--- Dataset records Enclosed Below ---
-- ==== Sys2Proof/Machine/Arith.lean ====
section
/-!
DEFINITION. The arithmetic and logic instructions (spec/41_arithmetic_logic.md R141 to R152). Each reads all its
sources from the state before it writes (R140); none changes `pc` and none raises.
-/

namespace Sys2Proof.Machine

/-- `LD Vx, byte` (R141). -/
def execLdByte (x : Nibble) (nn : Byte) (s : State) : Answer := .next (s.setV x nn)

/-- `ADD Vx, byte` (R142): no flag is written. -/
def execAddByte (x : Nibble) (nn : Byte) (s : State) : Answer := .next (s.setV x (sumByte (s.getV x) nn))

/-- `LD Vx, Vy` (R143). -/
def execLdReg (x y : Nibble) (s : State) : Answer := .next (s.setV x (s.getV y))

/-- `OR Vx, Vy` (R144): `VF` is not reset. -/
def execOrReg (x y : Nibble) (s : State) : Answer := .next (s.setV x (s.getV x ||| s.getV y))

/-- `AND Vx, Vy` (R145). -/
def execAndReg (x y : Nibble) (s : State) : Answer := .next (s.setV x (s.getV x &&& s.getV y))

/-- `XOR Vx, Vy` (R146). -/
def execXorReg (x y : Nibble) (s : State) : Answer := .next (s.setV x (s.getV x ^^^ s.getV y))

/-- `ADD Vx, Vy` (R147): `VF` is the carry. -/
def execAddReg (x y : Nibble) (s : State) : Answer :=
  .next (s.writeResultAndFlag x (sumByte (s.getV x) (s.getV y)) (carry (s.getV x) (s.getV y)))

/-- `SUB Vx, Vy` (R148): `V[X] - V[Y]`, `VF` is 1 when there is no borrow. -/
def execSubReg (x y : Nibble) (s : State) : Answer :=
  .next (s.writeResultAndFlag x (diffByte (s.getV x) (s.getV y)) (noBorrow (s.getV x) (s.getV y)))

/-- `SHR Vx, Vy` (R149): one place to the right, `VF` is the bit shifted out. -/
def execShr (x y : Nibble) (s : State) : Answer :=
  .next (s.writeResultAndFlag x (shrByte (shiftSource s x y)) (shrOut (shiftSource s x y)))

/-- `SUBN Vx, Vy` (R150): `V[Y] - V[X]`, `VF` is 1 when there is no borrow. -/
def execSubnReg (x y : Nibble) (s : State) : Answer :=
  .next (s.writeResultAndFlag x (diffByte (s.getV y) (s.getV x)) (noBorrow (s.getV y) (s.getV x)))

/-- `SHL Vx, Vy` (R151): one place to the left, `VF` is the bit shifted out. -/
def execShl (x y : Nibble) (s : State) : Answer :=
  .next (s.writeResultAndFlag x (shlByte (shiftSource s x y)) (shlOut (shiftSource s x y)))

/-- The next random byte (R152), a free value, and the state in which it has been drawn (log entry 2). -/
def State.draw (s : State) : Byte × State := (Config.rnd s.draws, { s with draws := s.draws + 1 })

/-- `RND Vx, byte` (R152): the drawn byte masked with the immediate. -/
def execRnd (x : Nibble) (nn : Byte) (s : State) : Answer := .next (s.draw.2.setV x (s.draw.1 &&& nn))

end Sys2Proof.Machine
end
--- End of Enclosed Dataset records ---
◆ About this exercise ◆
Lines from the one containing "y) (s.getV x)))" through the last line of the records, both included, are the only ones to print, each exactly as it is.

◆ Result of this task ◆
  .next (s.writeResultAndFlag x (diffByte (s.getV y) (s.getV x)) (noBorrow (s.getV y) (s.getV x)))

/-- `SHL Vx, Vy` (R151): one place to the left, `VF` is the bit shifted out. -/
def execShl (x y : Nibble) (s : State) : Answer :=
  .next (s.writeResultAndFlag x (shlByte (shiftSource s x y)) (shlOut (shiftSource s x y)))

/-- The next random byte (R152), a free value, and the state in which it has been drawn (log entry 2). -/
def State.draw (s : State) : Byte × State := (Config.rnd s.draws, { s with draws := s.draws + 1 })

/-- `RND Vx, byte` (R152): the drawn byte masked with the immediate. -/
def execRnd (x : Nibble) (nn : Byte) (s : State) : Answer := .next (s.draw.2.setV x (s.draw.1 &&& nn))

end Sys2Proof.Machine
end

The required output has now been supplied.